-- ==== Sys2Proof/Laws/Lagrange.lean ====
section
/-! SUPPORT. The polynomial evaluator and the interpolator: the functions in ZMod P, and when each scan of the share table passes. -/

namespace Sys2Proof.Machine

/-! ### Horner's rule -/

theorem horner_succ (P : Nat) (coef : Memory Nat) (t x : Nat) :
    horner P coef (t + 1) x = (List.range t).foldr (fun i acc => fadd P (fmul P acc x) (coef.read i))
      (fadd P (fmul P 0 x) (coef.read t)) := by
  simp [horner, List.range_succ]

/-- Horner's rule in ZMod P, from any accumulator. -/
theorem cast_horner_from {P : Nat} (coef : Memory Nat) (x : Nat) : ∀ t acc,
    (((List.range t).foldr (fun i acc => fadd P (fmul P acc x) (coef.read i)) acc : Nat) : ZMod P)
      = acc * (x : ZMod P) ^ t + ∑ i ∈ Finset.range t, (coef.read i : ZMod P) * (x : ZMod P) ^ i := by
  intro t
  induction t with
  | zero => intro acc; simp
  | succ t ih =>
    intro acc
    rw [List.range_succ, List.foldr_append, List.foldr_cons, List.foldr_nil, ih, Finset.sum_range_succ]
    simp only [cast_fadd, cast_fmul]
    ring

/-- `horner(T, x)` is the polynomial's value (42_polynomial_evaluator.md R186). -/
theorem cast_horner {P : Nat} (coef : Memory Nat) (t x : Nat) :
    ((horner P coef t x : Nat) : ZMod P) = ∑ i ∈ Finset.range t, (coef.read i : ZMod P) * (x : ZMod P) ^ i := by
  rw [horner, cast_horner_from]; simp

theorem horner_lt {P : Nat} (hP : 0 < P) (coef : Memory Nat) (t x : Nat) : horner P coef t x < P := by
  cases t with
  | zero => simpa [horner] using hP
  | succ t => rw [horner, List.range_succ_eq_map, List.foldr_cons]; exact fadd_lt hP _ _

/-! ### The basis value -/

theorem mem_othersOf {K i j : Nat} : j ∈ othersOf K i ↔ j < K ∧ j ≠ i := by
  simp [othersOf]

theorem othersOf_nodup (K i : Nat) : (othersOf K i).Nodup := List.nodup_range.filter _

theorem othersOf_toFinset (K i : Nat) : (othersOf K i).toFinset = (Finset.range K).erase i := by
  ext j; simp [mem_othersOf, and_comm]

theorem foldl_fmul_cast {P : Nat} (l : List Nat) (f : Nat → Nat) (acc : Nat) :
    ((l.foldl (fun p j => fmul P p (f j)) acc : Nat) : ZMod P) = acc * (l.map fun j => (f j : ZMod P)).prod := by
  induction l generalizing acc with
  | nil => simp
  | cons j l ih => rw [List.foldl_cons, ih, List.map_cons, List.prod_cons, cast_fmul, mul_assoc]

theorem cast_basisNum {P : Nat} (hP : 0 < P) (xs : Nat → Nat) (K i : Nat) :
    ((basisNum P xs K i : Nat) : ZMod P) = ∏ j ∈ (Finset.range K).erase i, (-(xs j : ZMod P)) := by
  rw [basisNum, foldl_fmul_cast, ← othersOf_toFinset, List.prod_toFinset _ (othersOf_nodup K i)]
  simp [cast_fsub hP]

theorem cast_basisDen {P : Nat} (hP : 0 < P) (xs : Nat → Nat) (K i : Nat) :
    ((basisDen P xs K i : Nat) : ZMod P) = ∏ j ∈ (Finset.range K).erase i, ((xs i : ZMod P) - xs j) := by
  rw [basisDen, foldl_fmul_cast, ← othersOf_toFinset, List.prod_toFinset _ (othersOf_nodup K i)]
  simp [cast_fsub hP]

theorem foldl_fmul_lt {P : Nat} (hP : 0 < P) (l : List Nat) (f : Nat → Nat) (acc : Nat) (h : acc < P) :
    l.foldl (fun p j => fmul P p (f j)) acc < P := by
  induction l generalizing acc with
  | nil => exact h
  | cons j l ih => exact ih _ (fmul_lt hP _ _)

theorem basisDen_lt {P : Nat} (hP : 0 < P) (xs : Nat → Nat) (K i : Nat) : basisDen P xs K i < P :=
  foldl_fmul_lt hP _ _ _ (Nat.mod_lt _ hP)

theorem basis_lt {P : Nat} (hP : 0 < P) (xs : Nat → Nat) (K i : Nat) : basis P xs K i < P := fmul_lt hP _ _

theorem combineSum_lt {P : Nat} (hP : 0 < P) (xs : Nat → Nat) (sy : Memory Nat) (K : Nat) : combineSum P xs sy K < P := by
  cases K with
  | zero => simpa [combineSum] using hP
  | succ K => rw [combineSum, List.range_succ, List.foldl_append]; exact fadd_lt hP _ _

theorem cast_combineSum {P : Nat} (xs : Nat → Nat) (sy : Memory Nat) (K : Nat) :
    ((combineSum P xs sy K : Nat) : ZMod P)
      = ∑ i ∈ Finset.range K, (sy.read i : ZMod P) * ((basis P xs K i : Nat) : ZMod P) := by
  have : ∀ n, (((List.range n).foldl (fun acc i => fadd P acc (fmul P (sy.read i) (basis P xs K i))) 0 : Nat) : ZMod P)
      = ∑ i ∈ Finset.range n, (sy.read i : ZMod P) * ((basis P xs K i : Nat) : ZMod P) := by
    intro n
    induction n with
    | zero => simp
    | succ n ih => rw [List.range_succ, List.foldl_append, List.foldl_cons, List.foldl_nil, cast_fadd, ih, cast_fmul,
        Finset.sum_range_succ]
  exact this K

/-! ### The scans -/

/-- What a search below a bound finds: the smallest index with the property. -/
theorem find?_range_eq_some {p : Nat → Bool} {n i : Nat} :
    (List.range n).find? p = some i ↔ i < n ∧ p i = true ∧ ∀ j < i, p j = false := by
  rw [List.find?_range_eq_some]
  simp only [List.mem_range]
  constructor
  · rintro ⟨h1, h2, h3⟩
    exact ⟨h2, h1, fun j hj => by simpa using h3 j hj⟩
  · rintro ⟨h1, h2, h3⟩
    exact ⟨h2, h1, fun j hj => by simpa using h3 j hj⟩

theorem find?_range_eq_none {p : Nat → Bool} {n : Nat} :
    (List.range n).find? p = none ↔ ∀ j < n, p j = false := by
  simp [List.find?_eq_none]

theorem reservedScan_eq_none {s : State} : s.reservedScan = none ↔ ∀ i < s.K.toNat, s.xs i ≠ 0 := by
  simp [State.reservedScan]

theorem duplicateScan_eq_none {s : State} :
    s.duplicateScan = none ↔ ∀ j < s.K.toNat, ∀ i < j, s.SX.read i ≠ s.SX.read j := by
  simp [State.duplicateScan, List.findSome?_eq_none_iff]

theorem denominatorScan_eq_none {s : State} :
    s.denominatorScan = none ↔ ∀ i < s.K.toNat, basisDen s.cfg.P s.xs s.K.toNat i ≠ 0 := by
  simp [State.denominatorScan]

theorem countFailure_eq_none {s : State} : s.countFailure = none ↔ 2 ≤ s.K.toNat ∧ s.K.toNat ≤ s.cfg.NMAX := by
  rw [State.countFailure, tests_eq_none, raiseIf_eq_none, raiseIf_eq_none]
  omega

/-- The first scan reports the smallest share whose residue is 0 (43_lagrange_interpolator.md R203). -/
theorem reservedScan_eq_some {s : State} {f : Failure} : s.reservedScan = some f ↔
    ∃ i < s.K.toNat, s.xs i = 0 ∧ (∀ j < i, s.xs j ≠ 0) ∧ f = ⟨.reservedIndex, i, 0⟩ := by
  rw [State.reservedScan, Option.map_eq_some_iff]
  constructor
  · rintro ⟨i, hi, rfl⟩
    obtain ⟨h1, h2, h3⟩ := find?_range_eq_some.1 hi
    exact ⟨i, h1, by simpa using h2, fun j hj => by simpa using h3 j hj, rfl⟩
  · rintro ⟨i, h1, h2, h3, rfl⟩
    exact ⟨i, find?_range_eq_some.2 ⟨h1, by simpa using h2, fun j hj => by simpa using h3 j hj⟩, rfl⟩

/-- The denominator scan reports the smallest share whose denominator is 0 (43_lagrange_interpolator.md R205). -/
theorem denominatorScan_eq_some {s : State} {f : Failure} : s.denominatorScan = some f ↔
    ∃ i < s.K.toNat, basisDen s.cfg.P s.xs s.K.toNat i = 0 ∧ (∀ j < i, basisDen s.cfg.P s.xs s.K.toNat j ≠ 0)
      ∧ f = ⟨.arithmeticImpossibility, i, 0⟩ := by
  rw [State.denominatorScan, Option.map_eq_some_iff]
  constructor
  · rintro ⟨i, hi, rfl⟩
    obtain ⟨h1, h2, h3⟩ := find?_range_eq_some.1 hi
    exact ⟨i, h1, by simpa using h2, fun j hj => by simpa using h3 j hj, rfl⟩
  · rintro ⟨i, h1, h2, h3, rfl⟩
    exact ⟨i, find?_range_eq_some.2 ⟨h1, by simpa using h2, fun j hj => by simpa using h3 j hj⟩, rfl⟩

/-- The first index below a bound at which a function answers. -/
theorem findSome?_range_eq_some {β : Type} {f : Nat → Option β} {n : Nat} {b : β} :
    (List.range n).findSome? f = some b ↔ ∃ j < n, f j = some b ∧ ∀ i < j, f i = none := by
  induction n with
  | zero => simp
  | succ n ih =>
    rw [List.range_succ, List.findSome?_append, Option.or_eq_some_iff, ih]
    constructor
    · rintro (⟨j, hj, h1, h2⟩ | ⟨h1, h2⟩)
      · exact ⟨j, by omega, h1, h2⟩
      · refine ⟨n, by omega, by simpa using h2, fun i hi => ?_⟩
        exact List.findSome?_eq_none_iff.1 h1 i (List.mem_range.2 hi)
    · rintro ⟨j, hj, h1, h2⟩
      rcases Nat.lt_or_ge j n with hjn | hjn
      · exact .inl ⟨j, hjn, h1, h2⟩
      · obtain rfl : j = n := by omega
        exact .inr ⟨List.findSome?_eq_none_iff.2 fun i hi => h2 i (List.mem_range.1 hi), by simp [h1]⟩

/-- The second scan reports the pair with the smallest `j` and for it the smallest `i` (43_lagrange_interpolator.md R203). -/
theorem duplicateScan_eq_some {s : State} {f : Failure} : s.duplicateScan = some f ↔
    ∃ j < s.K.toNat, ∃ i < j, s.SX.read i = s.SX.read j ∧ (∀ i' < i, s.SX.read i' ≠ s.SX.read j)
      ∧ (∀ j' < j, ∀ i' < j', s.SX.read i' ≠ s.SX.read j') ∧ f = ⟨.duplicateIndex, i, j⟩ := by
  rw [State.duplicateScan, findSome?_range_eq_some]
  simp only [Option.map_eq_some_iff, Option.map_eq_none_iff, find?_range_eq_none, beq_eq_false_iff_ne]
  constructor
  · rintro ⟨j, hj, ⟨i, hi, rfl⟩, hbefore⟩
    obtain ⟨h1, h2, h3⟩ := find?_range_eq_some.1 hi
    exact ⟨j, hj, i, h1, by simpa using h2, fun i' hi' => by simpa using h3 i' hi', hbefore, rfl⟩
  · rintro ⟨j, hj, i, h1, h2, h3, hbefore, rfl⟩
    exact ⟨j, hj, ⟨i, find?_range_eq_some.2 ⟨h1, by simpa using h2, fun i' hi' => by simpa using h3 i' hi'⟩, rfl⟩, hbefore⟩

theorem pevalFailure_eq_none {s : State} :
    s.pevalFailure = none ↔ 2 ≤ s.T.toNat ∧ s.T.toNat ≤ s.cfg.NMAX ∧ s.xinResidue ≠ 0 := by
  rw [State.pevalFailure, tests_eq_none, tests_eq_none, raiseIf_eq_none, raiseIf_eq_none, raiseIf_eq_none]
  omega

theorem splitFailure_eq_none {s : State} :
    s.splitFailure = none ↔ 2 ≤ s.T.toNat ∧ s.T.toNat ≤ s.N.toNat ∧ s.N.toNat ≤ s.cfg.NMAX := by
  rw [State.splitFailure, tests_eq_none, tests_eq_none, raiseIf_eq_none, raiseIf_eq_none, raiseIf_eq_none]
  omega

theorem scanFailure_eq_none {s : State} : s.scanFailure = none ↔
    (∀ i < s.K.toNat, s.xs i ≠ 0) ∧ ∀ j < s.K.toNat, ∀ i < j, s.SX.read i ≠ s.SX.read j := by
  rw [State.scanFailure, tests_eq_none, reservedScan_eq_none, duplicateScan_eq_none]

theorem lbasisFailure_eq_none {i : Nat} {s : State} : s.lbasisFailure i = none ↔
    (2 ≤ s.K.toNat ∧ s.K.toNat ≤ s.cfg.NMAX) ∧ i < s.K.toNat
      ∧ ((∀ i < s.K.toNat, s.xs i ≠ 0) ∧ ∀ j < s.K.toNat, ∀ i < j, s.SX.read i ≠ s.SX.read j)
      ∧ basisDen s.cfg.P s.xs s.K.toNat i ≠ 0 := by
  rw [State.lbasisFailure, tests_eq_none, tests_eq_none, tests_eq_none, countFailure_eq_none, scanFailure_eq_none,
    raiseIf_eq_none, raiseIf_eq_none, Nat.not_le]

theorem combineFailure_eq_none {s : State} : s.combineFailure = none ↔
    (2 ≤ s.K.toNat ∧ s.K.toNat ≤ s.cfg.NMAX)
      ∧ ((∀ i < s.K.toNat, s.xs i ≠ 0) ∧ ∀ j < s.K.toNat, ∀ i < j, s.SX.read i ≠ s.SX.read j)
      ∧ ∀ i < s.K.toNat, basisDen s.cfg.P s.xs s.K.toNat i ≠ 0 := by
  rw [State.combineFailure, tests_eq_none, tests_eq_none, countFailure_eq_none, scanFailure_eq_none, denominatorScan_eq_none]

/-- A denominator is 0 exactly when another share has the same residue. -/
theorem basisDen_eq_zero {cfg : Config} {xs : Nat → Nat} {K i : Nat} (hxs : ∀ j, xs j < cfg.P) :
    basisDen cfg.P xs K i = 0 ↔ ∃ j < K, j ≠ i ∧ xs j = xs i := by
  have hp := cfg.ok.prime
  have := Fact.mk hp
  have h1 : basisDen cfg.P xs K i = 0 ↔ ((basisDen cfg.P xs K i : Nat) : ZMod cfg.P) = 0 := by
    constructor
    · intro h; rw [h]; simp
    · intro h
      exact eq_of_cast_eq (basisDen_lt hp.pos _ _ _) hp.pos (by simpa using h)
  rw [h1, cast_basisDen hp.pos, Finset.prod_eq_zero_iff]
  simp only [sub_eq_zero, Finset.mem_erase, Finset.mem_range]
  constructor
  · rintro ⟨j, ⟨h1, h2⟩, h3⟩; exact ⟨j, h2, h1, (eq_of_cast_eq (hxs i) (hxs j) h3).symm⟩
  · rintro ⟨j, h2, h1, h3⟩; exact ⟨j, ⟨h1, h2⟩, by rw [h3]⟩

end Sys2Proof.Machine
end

# Task objective
Lines from the entries that contain the word "Machine" are what the answer must hold.

# Response to the exercise
namespace Sys2Proof.Machine
end Sys2Proof.Machine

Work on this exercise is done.